问题
I have dataframe
looks like this:
df
Data1 Data2 Data3
A XX AA
A YY AA
B XX BB
B YY CC
C XX DD
C YY DD
D XX EE
D YY FF
I want to delete all the row (column data3) based on two columns (data1 and data2) with the condition if the data on data3 is same the delete.
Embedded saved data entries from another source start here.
-- ==== Sys2Proof/Laws/Ops.lean ====
section
/-! SUPPORT. Laws of the shared operations: what a read of a register or of a part of the device sees after a status
event, a counter, a fault source, a journal record or an in-band interrupt, and after a plain field update. -/
namespace Sys2Proof.Machine

/-! ### Reads through an update of other fields -/

@[simp] theorem Dev.rd_mk (s : Dev) (b : Nat) (f : Fld)
    {x0 : Nat} {x1 : Int} {x2 : Int} {x3 : Nat} {x4 : Nat} {x6 : Tab Nat} {x7 : Tab Mbx} {x8 : Tab Fp} {x9 : Tab (BitVec 16)} {x10 : List (BitVec 12 × BitVec 12)} {x11 : Tab OutRec} {x12 : List Int} {x13 : Tab Line} {x14 : Tab Pc} {x15 : Tab Qme} {x16 : Ecc} {x17 : Fuller} {x18 : Pf} {x19 : Tab Hb} {x20 : Nat} {x21 : Batt} {x22 : Otp} {x23 : Mgmt} {x24 : Collector} {x25 : Option BistRun} {x26 : Option Nat} {x27 : Option (Nat × Conditions)} {x28 : Therm} {x29 : Power} {x30 : Tab (BitVec 192)} {x31 : Nat} {x32 : Bool} {x33 : Option (BitVec 37)} :
    Dev.rd (Dev.mk x0 x1 x2 x3 x4 (Dev.regs s) x6 x7 x8 x9 x10 x11 x12 x13 x14 x15 x16 x17 x18 x19 x20 x21 x22 x23 x24 x25 x26 x27 x28 x29 x30 x31 x32 x33) b f = s.rd b f := rfl
@[simp] theorem Dev.reg_mk (s : Dev) (a : Nat)
    {x0 : Nat} {x1 : Int} {x2 : Int} {x3 : Nat} {x4 : Nat} {x6 : Tab Nat} {x7 : Tab Mbx} {x8 : Tab Fp} {x9 : Tab (BitVec 16)} {x10 : List (BitVec 12 × BitVec 12)} {x11 : Tab OutRec} {x12 : List Int} {x13 : Tab Line} {x14 : Tab Pc} {x15 : Tab Qme} {x16 : Ecc} {x17 : Fuller} {x18 : Pf} {x19 : Tab Hb} {x20 : Nat} {x21 : Batt} {x22 : Otp} {x23 : Mgmt} {x24 : Collector} {x25 : Option BistRun} {x26 : Option Nat} {x27 : Option (Nat × Conditions)} {x28 : Therm} {x29 : Power} {x30 : Tab (BitVec 192)} {x31 : Nat} {x32 : Bool} {x33 : Option (BitVec 37)} :
    Dev.reg (Dev.mk x0 x1 x2 x3 x4 (Dev.regs s) x6 x7 x8 x9 x10 x11 x12 x13 x14 x15 x16 x17 x18 x19 x20 x21 x22 x23 x24 x25 x26 x27 x28 x29 x30 x31 x32 x33) a = s.reg a := rfl
@[simp] theorem Dev.flag_mk (s : Dev) (b : Nat) (f : Fld)
    {x0 : Nat} {x1 : Int} {x2 : Int} {x3 : Nat} {x4 : Nat} {x6 : Tab Nat} {x7 : Tab Mbx} {x8 : Tab Fp} {x9 : Tab (BitVec 16)} {x10 : List (BitVec 12 × BitVec 12)} {x11 : Tab OutRec} {x12 : List Int} {x13 : Tab Line} {x14 : Tab Pc} {x15 : Tab Qme} {x16 : Ecc} {x17 : Fuller} {x18 : Pf} {x19 : Tab Hb} {x20 : Nat} {x21 : Batt} {x22 : Otp} {x23 : Mgmt} {x24 : Collector} {x25 : Option BistRun} {x26 : Option Nat} {x27 : Option (Nat × Conditions)} {x28 : Therm} {x29 : Power} {x30 : Tab (BitVec 192)} {x31 : Nat} {x32 : Bool} {x33 : Option (BitVec 37)} :
    Dev.flag (Dev.mk x0 x1 x2 x3 x4 (Dev.regs s) x6 x7 x8 x9 x10 x11 x12 x13 x14 x15 x16 x17 x18 x19 x20 x21 x22 x23 x24 x25 x26 x27 x28 x29 x30 x31 x32 x33) b f = s.flag b f := rfl
@[simp] theorem Dev.wideOf_mk (s : Dev) (b sel : Nat)
    {x0 : Nat} {x1 : Int} {x2 : Int} {x3 : Nat} {x4 : Nat} {x5 : Tab Word} {x7 : Tab Mbx} {x8 : Tab Fp} {x9 : Tab (BitVec 16)} {x10 : List (BitVec 12 × BitVec 12)} {x11 : Tab OutRec} {x12 : List Int} {x13 : Tab Line} {x14 : Tab Pc} {x15 : Tab Qme} {x16 : Ecc} {x17 : Fuller} {x18 : Pf} {x19 : Tab Hb} {x20 : Nat} {x21 : Batt} {x22 : Otp} {x23 : Mgmt} {x24 : Collector} {x25 : Option BistRun} {x26 : Option Nat} {x27 : Option (Nat × Conditions)} {x28 : Therm} {x29 : Power} {x30 : Tab (BitVec 192)} {x31 : Nat} {x32 : Bool} {x33 : Option (BitVec 37)} :
    Dev.wideOf (Dev.mk x0 x1 x2 x3 x4 x5 (Dev.wide s) x7 x8 x9 x10 x11 x12 x13 x14 x15 x16 x17 x18 x19 x20 x21 x22 x23 x24 x25 x26 x27 x28 x29 x30 x31 x32 x33) b sel = s.wideOf b sel := rfl
@[simp] theorem Dev.pc_mk (s : Dev) (p : Nat)
    {x0 : Nat} {x1 : Int} {x2 : Int} {x3 : Nat} {x4 : Nat} {x5 : Tab Word} {x6 : Tab Nat} {x7 : Tab Mbx} {x8 : Tab Fp} {x9 : Tab (BitVec 16)} {x10 : List (BitVec 12 × BitVec 12)} {x11 : Tab OutRec} {x12 : List Int} {x13 : Tab Line} {x15 : Tab Qme} {x16 : Ecc} {x17 : Fuller} {x18 : Pf} {x19 : Tab Hb} {x20 : Nat} {x21 : Batt} {x22 : Otp} {x23 : Mgmt} {x24 : Collector} {x25 : Option BistRun} {x26 : Option Nat} {x27 : Option (Nat × Conditions)} {x28 : Therm} {x29 : Power} {x30 : Tab (BitVec 192)} {x31 : Nat} {x32 : Bool} {x33 : Option (BitVec 37)} :
    Dev.pc (Dev.mk x0 x1 x2 x3 x4 x5 x6 x7 x8 x9 x10 x11 x12 x13 (Dev.pcs s) x15 x16 x17 x18 x19 x20 x21 x22 x23 x24 x25 x26 x27 x28 x29 x30 x31 x32 x33) p = s.pc p := rfl
@[simp] theorem Dev.fp_mk (s : Dev) (p : Nat)
    {x0 : Nat} {x1 : Int} {x2 : Int} {x3 : Nat} {x4 : Nat} {x5 : Tab Word} {x6 : Tab Nat} {x7 : Tab Mbx} {x9 : Tab (BitVec 16)} {x10 : List (BitVec 12 × BitVec 12)} {x11 : Tab OutRec} {x12 : List Int} {x13 : Tab Line} {x14 : Tab Pc} {x15 : Tab Qme} {x16 : Ecc} {x17 : Fuller} {x18 : Pf} {x19 : Tab Hb} {x20 : Nat} {x21 : Batt} {x22 : Otp} {x23 : Mgmt} {x24 : Collector} {x25 : Option BistRun} {x26 : Option Nat} {x27 : Option (Nat × Conditions)} {x28 : Therm} {x29 : Power} {x30 : Tab (BitVec 192)} {x31 : Nat} {x32 : Bool} {x33 : Option (BitVec 37)} :
    Dev.fp (Dev.mk x0 x1 x2 x3 x4 x5 x6 x7 (Dev.fps s) x9 x10 x11 x12 x13 x14 x15 x16 x17 x18 x19 x20 x21 x22 x23 x24 x25 x26 x27 x28 x29 x30 x31 x32 x33) p = s.fp p := rfl
@[simp] theorem Dev.hb_mk (s : Dev) (p : Nat)
    {x0 : Nat} {x1 : Int} {x2 : Int} {x3 : Nat} {x4 : Nat} {x5 : Tab Word} {x6 : Tab Nat} {x7 : Tab Mbx} {x8 : Tab Fp} {x9 : Tab (BitVec 16)} {x10 : List (BitVec 12 × BitVec 12)} {x11 : Tab OutRec} {x12 : List Int} {x13 : Tab Line} {x14 : Tab Pc} {x15 : Tab Qme} {x16 : Ecc} {x17 : Fuller} {x18 : Pf} {x20 : Nat} {x21 : Batt} {x22 : Otp} {x23 : Mgmt} {x24 : Collector} {x25 : Option BistRun} {x26 : Option Nat} {x27 : Option (Nat × Conditions)} {x28 : Therm} {x29 : Power} {x30 : Tab (BitVec 192)} {x31 : Nat} {x32 : Bool} {x33 : Option (BitVec 37)} :
    Dev.hb (Dev.mk x0 x1 x2 x3 x4 x5 x6 x7 x8 x9 x10 x11 x12 x13 x14 x15 x16 x17 x18 (Dev.hbs s) x20 x21 x22 x23 x24 x25 x26 x27 x28 x29 x30 x31 x32 x33) p = s.hb p := rfl
@[simp] theorem Dev.qme_mk (s : Dev) (p : Nat)
    {x0 : Nat} {x1 : Int} {x2 : Int} {x3 : Nat} {x4 : Nat} {x5 : Tab Word} {x6 : Tab Nat} {x7 : Tab Mbx} {x8 : Tab Fp} {x9 : Tab (BitVec 16)} {x10 : List (BitVec 12 × BitVec 12)} {x11 : Tab OutRec} {x12 : List Int} {x13 : Tab Line} {x14 : Tab Pc} {x16 : Ecc} {x17 : Fuller} {x18 : Pf} {x19 : Tab Hb} {x20 : Nat} {x21 : Batt} {x22 : Otp} {x23 : Mgmt} {x24 : Collector} {x25 : Option BistRun} {x26 : Option Nat} {x27 : Option (Nat × Conditions)} {x28 : Therm} {x29 : Power} {x30 : Tab (BitVec 192)} {x31 : Nat} {x32 : Bool} {x33 : Option (BitVec 37)} :
    Dev.qme (Dev.mk x0 x1 x2 x3 x4 x5 x6 x7 x8 x9 x10 x11 x12 x13 x14 (Dev.qmes s) x16 x17 x18 x19 x20 x21 x22 x23 x24 x25 x26 x27 x28 x29 x30 x31 x32 x33) p = s.qme p := rfl
@[simp] theorem Dev.mailbox_mk (s : Dev) (p : Nat)
    {x0 : Nat} {x1 : Int} {x2 : Int} {x3 : Nat} {x4 : Nat} {x5 : Tab Word} {x6 : Tab Nat} {x8 : Tab Fp} {x9 : Tab (BitVec 16)} {x10 : List (BitVec 12 × BitVec 12)} {x11 : Tab OutRec} {x12 : List Int} {x13 : Tab Line} {x14 : Tab Pc} {x15 : Tab Qme} {x16 : Ecc} {x17 : Fuller} {x18 : Pf} {x19 : Tab Hb} {x20 : Nat} {x21 : Batt} {x22 : Otp} {x23 : Mgmt} {x24 : Collector} {x25 : Option BistRun} {x26 : Option Nat} {x27 : Option (Nat × Conditions)} {x28 : Therm} {x29 : Power} {x30 : Tab (BitVec 192)} {x31 : Nat} {x32 : Bool} {x33 : Option (BitVec 37)} :
    Dev.mailbox (Dev.mk x0 x1 x2 x3 x4 x5 x6 (Dev.mbx s) x8 x9 x10 x11 x12 x13 x14 x15 x16 x17 x18 x19 x20 x21 x22 x23 x24 x25 x26 x27 x28 x29 x30 x31 x32 x33) p = s.mailbox p := rfl
@[simp] theorem Dev.lineAt_mk (s : Dev) (p : Nat)
    {x0 : Nat} {x1 : Int} {x2 : Int} {x3 : Nat} {x4 : Nat} {x5 : Tab Word} {x6 : Tab Nat} {x7 : Tab Mbx} {x8 : Tab Fp} {x9 : Tab (BitVec 16)} {x10 : List (BitVec 12 × BitVec 12)} {x11 : Tab OutRec} {x12 : List Int} {x14 : Tab Pc} {x15 : Tab Qme} {x16 : Ecc} {x17 : Fuller} {x18 : Pf} {x19 : Tab Hb} {x20 : Nat} {x21 : Batt} {x22 : Otp} {x23 : Mgmt} {x24 : Collector} {x25 : Option BistRun} {x26 : Option Nat} {x27 : Option (Nat × Conditions)} {x28 : Therm} {x29 : Power} {x30 : Tab (BitVec 192)} {x31 : Nat} {x32 : Bool} {x33 : Option (BitVec 37)} :
    Dev.lineAt (Dev.mk x0 x1 x2 x3 x4 x5 x6 x7 x8 x9 x10 x11 x12 (Dev.crown s) x14 x15 x16 x17 x18 x19 x20 x21 x22 x23 x24 x25 x26 x27 x28 x29 x30 x31 x32 x33) p = s.lineAt p := rfl
@[simp] theorem Dev.route_mk (s : Dev) (k n : Nat)
    {x0 : Nat} {x1 : Int} {x2 : Int} {x3 : Nat} {x4 : Nat} {x5 : Tab Word} {x6 : Tab Nat} {x7 : Tab Mbx} {x8 : Tab Fp} {x10 : List (BitVec 12 × BitVec 12)} {x11 : Tab OutRec} {x12 : List Int} {x13 : Tab Line} {x14 : Tab Pc} {x15 : Tab Qme} {x16 : Ecc} {x17 : Fuller} {x18 : Pf} {x19 : Tab Hb} {x20 : Nat} {x21 : Batt} {x22 : Otp} {x23 : Mgmt} {x24 : Collector} {x25 : Option BistRun} {x26 : Option Nat} {x27 : Option (Nat × Conditions)} {x28 : Therm} {x29 : Power} {x30 : Tab (BitVec 192)} {x31 : Nat} {x32 : Bool} {x33 : Option (BitVec 37)} :
    Dev.route (Dev.mk x0 x1 x2 x3 x4 x5 x6 x7 x8 (Dev.routes s) x10 x11 x12 x13 x14 x15 x16 x17 x18 x19 x20 x21 x22 x23 x24 x25 x26 x27 x28 x29 x30 x31 x32 x33) k n = s.route k n := rfl
@[simp] theorem Dev.outRec_mk (s : Dev) (k n : Nat)
    {x0 : Nat} {x1 : Int} {x2 : Int} {x3 : Nat} {x4 : Nat} {x5 : Tab Word} {x6 : Tab Nat} {x7 : Tab Mbx} {x8 : Tab Fp} {x9 : Tab (BitVec 16)} {x10 : List (BitVec 12 × BitVec 12)} {x12 : List Int} {x13 : Tab Line} {x14 : Tab Pc} {x15 : Tab Qme} {x16 : Ecc} {x17 : Fuller} {x18 : Pf} {x19 : Tab Hb} {x20 : Nat} {x21 : Batt} {x22 : Otp} {x23 : Mgmt} {x24 : Collector} {x25 : Option BistRun} {x26 : Option Nat} {x27 : Option (Nat × Conditions)} {x28 : Therm} {x29 : Power} {x30 : Tab (BitVec 192)} {x31 : Nat} {x32 : Bool} {x33 : Option (BitVec 37)} :
    Dev.outRec (Dev.mk x0 x1 x2 x3 x4 x5 x6 x7 x8 x9 x10 (Dev.outcomes s) x12 x13 x14 x15 x16 x17 x18 x19 x20 x21 x22 x23 x24 x25 x26 x27 x28 x29 x30 x31 x32 x33) k n = s.outRec k n := rfl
my expected result looks like this:
Data1 Data2 Data3
B XX BB
B YY CC
D XX EE
D YY FF
how to do it?
回答1:
Using groupby
+ transform
with nunique
yd=df[df.groupby(['Data1']).Data3.transform('nunique').gt(1)].copy()
Out[506]:
Data1 Data2 Data3
2 B XX BB
3 B YY CC
6 D XX EE
7 D YY FF
回答2:
You can also use a groupby
with nunique
, and a selection of rows:
>>> group = df.groupby('Data1')['Data3'].nunique()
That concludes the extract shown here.